Chances are this is a VINYL floor and not linoleum. But yes, the floor can not
be tiled over if it's a NOT a perimeter glue down.
To tile over a vinyl floor, it must be firmly glued (all over) to the concrete
and not curling at seems or edges. The floor should be stripped of wax,
grease, dirt or any other build up. Roughing up is only needed if the floor
still shines like the day it was new. You need to use a thinset recommended
for use over vinyl or mix standard thinset with latex additive (no water).
Advantages to leaving a _well glued_ vinyl floor on concrete: Not having to
strip the vinyl floor adhesive where application was excessive. The vinyl
floor is one of the best anti-fracture membranes one can have on a slab floor.
If you remove the vinyl floor and cracks are evident, you must use an
anti-fracture membrane to stop them from transmitting through the tile.
Disadvantages: Having to listen to every Tom, Dick & Harry who tells you it
Tom Dick and Harry and Susy have seen 1200 yr old floors that
are fine , have you seen a 20 yr old floor over linolium that IS
good , NO, YOU havnt ... Remember tile and concrete breathes out
moisture , plastic Doesnt. What happens when a big leak or flood
occurs. THEY HAPPEN... And long term over plastic well , you
make me laugh , Got yo money, so yo replace it in 10 yrs. Hack
Not only have I seen a 20+ year old floor tile set over vinyl, I placed it.
Still tight and crack free today!
If this were true, every shower pan set over a vinyl liner would have failed or
will soon fail. This is flawed logic.
If there is a leak or a flood bad enough to get under the vinyl floor and ruin
the bond, then you will have much more serious flood damage to worry about than
one loose tile floor.
I've seen one year old floors, set directly on slabs, that were failing. Any
floor that is not properly done, will fail (some faster than others). The
correct thinset, the mixing of the thinset, additives or no additives, correct
thinset application and the condition of the substrate all factor in.

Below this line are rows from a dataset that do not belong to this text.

-- ==== Sys2Proof/Machine/Launch.lean ====
section
/-!
DEFINITION. The launch table (R220 to R229): launch-entry and hold writes, START, STOP, DRYDOWN, SNAPSHOT, TEST_WINDOW,
SWITCH_WEIGHTS, waiting actions and self-launch; COUNTER_CLEAR (R234).
-/
namespace Sys2Proof.Machine

/-! ### Writes of the table (R222, R227) -/

/-- The acknowledgement of a LAUNCH packet (R255): OK, or REFUSED with a detail. -/
def State.launchAck (s : State) (via : Option Packet) (refused : Option Nat) : State :=
  match via, refused with
  | none, _ => s
  | some p, none => s.ack p 0 0
  | some p, some d => s.ack p 6 d
/-- What a LAUNCH packet of a code does, when it is well formed (R242); one of another code is another command's. -/
def viaLaunch (code : Nat) (p : Packet) (f : State → State) (s : State) : State :=
  onPacket 10 p (fun t => if p.aux.toNat % 16 = code then f t else t) s
/-- A launch-entry write, acknowledged where it came by packet. -/
def State.entryWrite (s : State) (via : Option Packet) (e v : Nat) : State :=
  (s.launchWrite e v).launchAck via (if s.launchOk e v then none else some 0x10)
/-- LAUNCH_ENTRY: through OD 0x1101, or through a LAUNCH packet, which names the entry in AUX[13:8] and carries the value as its
payload (Table 11-3). -/
def execLaunchEntry (e : Fin 64) (value : W128) (via : Option Packet) (s : State) : Host.Outcome State Fault Refusal :=
  .next (match via with
    | none => s.entryWrite none e value.toNat
    | some p => viaLaunch 1 p (fun t => t.entryWrite via (bits p.aux.toNat 13 8) (leNat (p.payload.take 16))) s)

/-- A hold write, acknowledged where it came by packet; an organ master relays the hold of another organ's master to its own
organ (R230). -/
def State.holdIn (s : State) (via : Option Packet) (v : Nat) : State :=
  let code := (s.holdPlan (bits v 127 64) (bits v 5 0) (bits v 15 8)).1
  let s1 := (s.holdWrite v).launchAck via (if code = 0 then none else some code)
  match via with
  | some p => if s.odGet kSyncRole ≠ 0 ∧ (List.range 15).any (fun i => s.odGet (kPeerMasters i) == p.srcChip) then
      s1.sendHolds (Config.organChips (s.odGet kChipId)) v else s1
  | none => s1
/-- HOLD_WRITE: through OD 0x1100.0D, or through a LAUNCH packet, which carries the value as its payload. -/
def execHoldWrite (value : W128) (via : Option Packet) (s : State) : Host.Outcome State Fault Refusal :=
  .next (match via with
    | none => s.holdIn none value.toNat
    | some p => viaLaunch 2 p (fun t => t.holdIn via (leNat (p.payload.take 16))) s)

/-! ### START (R223, R224, R228, R232) -/

/-- The epoch pointer of a 32-byte entry value (R315). -/
def epochPtr (v : Nat) : EpochPtr := ⟨bits v 7 0, bits v 127 64, beNat (leBytes 16 (bits v 255 128))⟩
/-- The active pointer. -/
def State.activePtr (s : State) (c : Nat) : EpochPtr := epochPtr (s.odGet (kEpochActive c))
/-- A START now would copy the pending pointer (R228, R229, R326). -/
def State.copies (s : State) (c : Nat) : Bool :=
  let x := s.ctxAt c
  s.switchMark c && (x.switchOk || x.cmds.all OpenCmd.committed)
/-- The pointer that a START now would latch. -/
def State.wouldLatch (s : State) (c : Nat) : EpochPtr :=
  if s.copies c then epochPtr (s.odGet (kEpochPending c)) else s.activePtr c
/-- A START must wait for the context's weight set: after a failure until it is ACTIVE again, and in a multi-chip context for a closed gate
(R331, R332). A set that a pointer names is EMPTY or LOADING only after a failure. -/
def State.setHolds (s : State) (c : Nat) : Bool :=
  let q := s.wouldLatch c
  decide (q.version ≠ 0) && (s.wsState q.set == 6 || s.wsState q.set == 0 || s.wsState q.set == 1
    || (s.wsState q.set == 5 && (s.wsAt q.set).failed)
    || ((s.ctxAt c).flag 0 && s.wsState q.set == 5 && (List.range 4096).any fun i => s.layerSt q.set i == 4))
/-- A START can take effect (Table 10-3). -/
def State.canStart (s : State) (c : Nat) : Bool :=
  let x := s.ctxAt c
  !s.setHolds c && !s.testing x.part && match x.st with
    | .running => !x.inStep
    | .loaded => s.partFree x.part
    | .ready => s.partFree x.part
    | _ => false
/-- Keep an action waiting (R224). A late DRYDOWN makes the step in progress not time-exact, a late START the step that it
begins. -/
def State.waitFor (s : State) (c code : Nat) : State :=
  let s1 := ((s.bump kLaunchLate 1).event .time 2).modCtx c fun x => { x with
    notExact := x.notExact || code == 4, launchWait := x.launchWait ++ [code] }
  if code = 1 ∧ (s1.ctxAt c).st = .loaded ∧ !s1.partFree (s1.ctxAt c).part then s1.modCtx c fun x => { x with st := .ready } else s1
/-- An action has waited and now takes effect; others that fired meanwhile wait on. -/
def State.waitOver (s : State) (c code : Nat) : State := s.modCtx c fun x => { x with launchWait := x.launchWait.erase code }

/-- Copy the pending pointer, or count the step on the old epoch (R228, R327). -/
def State.takeEpoch (s : State) (c : Nat) : State :=
  if s.copies c then
    let s1 := (s.odSet (kEpochActive c) (s.odGet (kEpochPending c))).odSet (kEpochStatus c) 0
    s1.modCtx c fun x => { x with draining := false, drainCount := 0, switchOk := false }
  else if s.switchMark c then (s.odSetBit (kEpochStatus c) 30 true).modCtx c fun x => { x with draining := true }
  else s
/-- Use the fallback program from this START on, its images and channel programs in place (R210, R211). -/
def State.takeFallback (s : State) (c : Nat) : State :=
  let x := s.ctxAt c
  let step := s.stepOf c + 1
  let want := if x.replay then decide (bits (s.odGet (kDlCfg c)) 367 320 = step ∧ step ≠ 0) else x.fallbackNext
  if want ∧ x.fbProg.isSome ∧ !x.fallback then
    (s.setCtx c { x with prog := x.fbProg, fallback := true, fallbackNext := false, switchStep := step }).placeUnits c
  else s

/-- Roll back a tenant (R286): its entry returns to the last confirmed image, its rows leave the batch, the OUTPUT regions that its
evaluations left open are forgotten, and its commands are admitted again from their first micro-batch. -/
def State.rollEntry (s : State) (c e : Nat) : State :=
  let x := s.ctxAt c
  let s1 := match x.unconf.find? fun u => u.entry == e with
    | some u => s.tctRestore e u.old
    | none => s
  let of := fun (y : Ctx) (q : SeqEntry) => y.slots.any fun z => z.slot == q.slot && z.entry == e
  s1.modCtx c fun y => { y with
    unconf := y.unconf.filter fun u => u.entry != e,
    seqs := repack (y.seqs.filter fun q => !of y q),
    withheld := y.withheld.filter fun q => !of y q,
    snap := { y.snap with outputs := y.snap.outputs.filter fun r => r.owner != s.tctId e },
    cmds := y.cmds.map fun m => if m.entry = e then
      { m with placed := 0, produced := 0, tokens := 0, committed := false, skipped := false, replayed := true, result := none }
      else m }
/-- The rollbacks that wait for this START; the running batch is built anew without the discarded sequences. -/
def State.takeRollbacks (s : State) (c : Nat) : State :=
  let x := s.ctxAt c
  if x.doRollback.isEmpty then s
  else ((x.doRollback.foldl (fun t e => t.rollEntry c e) s).modCtx c fun y => { y with doRollback := [] }).build c

/-- The batch of a starting step: the first build; or a build that is not complete, which counts ADMIT_LATE and runs with
the carried-over sequences (R201). -/
def State.takeBatch (s : State) (c : Nat) : State :=
  let x := s.ctxAt c
  if x.buildPending then
    (((s.bump kAdmitLate 1).event .ctx 0).writeBatch c (s.stepOf c + 1)).modCtx c fun y => { y with built := true, buildPending := false }
  else if x.built then s
  else s.build c
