/-- The unit ids that a record fences, and the granules. -/
def recUnits (rec_ : List Byte) : List Nat := ((List.range 256).map fun i => field rec_ (4096 + 2 * i) 2).filter fun u => u != 0xFFFF
/-- The fenced granules that a status record names, with their tier (Table 15-10). -/
def recGranules (rec_ : List Byte) : List (Bool × Nat) :=
  (((List.range 2047).map fun i => field rec_ (8192 + 4 * i) 4).filter fun v => v != 0xFFFFFFFF).map fun v => (bit v 31, bits v 25 0)
/-- What the boot ROM takes from the status record (Table 15-10). The record of zeros, used when neither copy is valid, fences nothing
(DEDUCED, log entry 236). -/
def State.readRecord (s : State) (rec_ : List Byte) : State :=
  let (w, c, g) := settled rec_
  let s1 := { s with fw := { s.fw with recSeq := field rec_ 4 4, imageLast := field rec_ 13 1, sdcFirst := field rec_ 24 8,
                                       recordRead := rec_ },
                     sec := { s.sec with counter := field rec_ 32 8 },
                     unitFences := if s.copyNow.isSome then recUnits rec_ else [],
                     granFences := if s.copyNow.isSome then recGranules rec_ else [] }
  ((((s1.odSetBits kFwSlots 1 1 (field rec_ 8 1)).odSet kBootCounters (g * 2 ^ 16 + c * 2 ^ 8 + w)).odSet kSdcCount
    (field rec_ 16 1)).odSet kKeyslots (field rec_ 64 3584)).odSet kHeartFencedSlices (field rec_ 4608 4)
/-- The signature over the record's key slots holds. -/
def slotsSigned (rec_ : List Byte) : Bool := rsaVerify idModulus 65537 ((rec_.drop 32).take 3616) ((rec_.drop 3648).take 384)
/-- Slot 0 against the fuses: it matches the highest bank, or there is nothing to match. -/
def State.slot0Good (s : State) : Bool :=
  slotEmpty (s.keySlot 0) || s.sec.banks.getLast? == some (beNat (sha3 (s.keySlot 0)))
/-- Slot 0 matches the bank below the highest. -/
def State.slot0Old (s : State) : Bool :=
  decide (2 ≤ s.sec.banks.length) && s.sec.banks[s.sec.banks.length - 2]? == some (beNat (sha3 (s.keySlot 0)))
/-- The key slots that survive the checks of a start (R321): all empty where their signature fails; slot 0 against the fuses. -/
def State.checkKeys (s : State) (rec_ : List Byte) : State :=
  let s1 := if slotsSigned rec_ then s else s.odSet kKeyslots 0
  if s1.slot0Good then s1
  else if s1.slot0Old then s1.odSet kKeyslotStatus 7
  else s1.odSetBits kKeyslots 3583 0 0
/-- The events of slots that then read as empty (Table 14-6). -/
def State.keyEvents (s : State) (rec_ : List Byte) : State :=
  let kept := slotsSigned rec_
  let s0 := s.odSet kKeyslots (if kept then field rec_ 64 3584 else 0)
  let s1 := if kept || field rec_ 64 3584 == 0 then s else s.event .sec 2
  if s0.slot0Good || s0.slot0Old then s1 else s1.event .sec 2
/-- The fences of the status record are applied (R305, R350 step 13); a fenced base channel or bridge keeps the chip offline. -/
def State.applyFences (s : State) : State :=
  let s1 := s.unitFences.foldl State.markFenced s
  if s.unitFences.any fun u => u / 1024 == 8 || u / 1024 == 10 then
    { s1 with pins := { s1.pins with faultN := true } }.odSet kChipState 1
  else s1
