/-- The detections of a store. -/
def storeDets (h : Issue) (src : Fin 64) (addr stride : Nat) (cv : CvtParams) (sreg : Fin 32) (plane : Nat × Nat)
    (status : Option Nat) (s : State) (x : IssueCtx) : List Det :=
  rangeDets (storeRanges addr stride cv plane status)
    ++ detIf (cv.tgt == .e8m0 || (narrows cv && cvtIllegal cv)) 7 src
    ++ (if cv.rnd = .sr && narrows cv then s.randDets h x.ctx cv.rand else [])
    ++ (match status with
        | some a => detUnless (a % 16 == 0) 1 0
        | none => [])
    ++ detIf (decide (x.t < (s.veAt h.acc).storeFree)) 6 0
    ++ readyDets (s.veAt h.acc) x.t (src.val :: if narrows cv && cv.src == .fp32 then [64 + sreg.val] else [])

/-- The effect of a store: the data of the k-th line it requests lands in cycle s + k + 1 (R74), of a binary whose VE_PORT is more
than one ec with that many ec to a line (R103); the scale plane, the status
record, the stamps and the tags land with its last line. -/
def State.veStore (s : State) (h : Issue) (src : Fin 64) (addr stride : Nat) (cv : CvtParams) (sreg : Fin 32)
    (plane : Nat × Nat) (status : Option Nat) (tile : Nat) (wstamp : Byte) (x : IssueCtx) : State :=
  let v := s.veAt h.acc
  let sc := if narrows cv && cv.src == .fp32 then (v.scalar sreg).toNat % 256 else 0x7F
  let ws := if narrows cv then s.cvtWords h.acc x.ctx cv else []
  let (rows, scales) := storeRows v src cv sc ws
  let lines := portLines (rowRanges addr stride cv.tgt)
  let port := s.fixedLat x.ctx 0x0240 1
  let last := x.t + lines.length * port
  let data := (rows.zip (List.range 32)).flatMap fun q => linePieces (q.1.length + 1) (addr + q.2 * stride) q.1
  let rest := (scales.zip (List.range 32)).map (fun q => LandAct.bytes (plane.1 + q.2 * plane.2) [BitVec.ofNat 8 q.1])
    ++ (status.toList.map fun a =>
        LandAct.bytes a (leBytes 16 (StatusRec.of (storeSource v src cv) sc sc false tile).toNat))
    ++ (storeRanges addr stride cv plane status).flatMap fun q =>
        s.markActs x.ctx h.stamped q.1 q.2 wstamp cv.rand.tensorId
  let bad := if fmtInt cv.src then 0 else nonfiniteCount (storeSource v src cv)
  let s1 := s.modAcc h.acc fun A =>
    (data.foldl (fun B q => B.await (x.t + (linePlace lines q.1 + 1) * port) 8 [.bytes q.1 q.2]) A).await last 8 rest
  (s1.modVe h.acc fun v => { v with storeFree := x.t + s.portTime x.ctx (rowRanges addr stride cv.tgt) }).bump
    (kVeNonfiniteOut h.acc) bad

/-- VE_STORE (R74 to R76). -/
def execVeStore (h : Issue) (src : Fin 64) (addr stride : Nat) (cv : CvtParams) (sreg : Fin 32) (plane : Nat × Nat)
    (status : Option Nat) (tile : Nat) (wstamp : Byte) (s : State) : Host.Outcome State Fault Refusal :=
  engineIssue h 0 (unitId 2 h.acc) (atTop h.acc (storeDets h src addr stride cv sreg plane status))
    (atTop h.acc fun s x => s.veStore h src addr stride cv sreg plane status tile wstamp x) s

end Sys2Proof.Machine
end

A first timer who takes a "tile class" at a box store is risking much. One
simply can't learn all that is required in a two hour box store class. Yes,
there are hack tile setters and there are also good ones who know the craft
inside and out. To condem one who simply counters your advice is ignorant. I
stand by my orginal statement.
Heck, even Art James (like him or hate him, he knew his craft) would not just
blindly discount setting tile on vinyl over a slab. If the vinyl meets the
requirements, the job will last!
Of course. Our friend is talking out his rear end and using circular reasoning
to back up his flawed response. Not looking to start a flame war, but I would
like to share rational fact based responses and debunk those that are not based
upon good logic.
On Tue, 28 Oct 2003 00:03:20 -0600 (CST), firstname.lastname@example.org (mark
It's not on concrete and it's not twenty years old yet (about ten),
but my kitchen floor is ceramic tile on linoleum that was not removed
due to possible asbestos. It is showing absolutely no sign of
problems. The bathroom floor is the same except only four years old.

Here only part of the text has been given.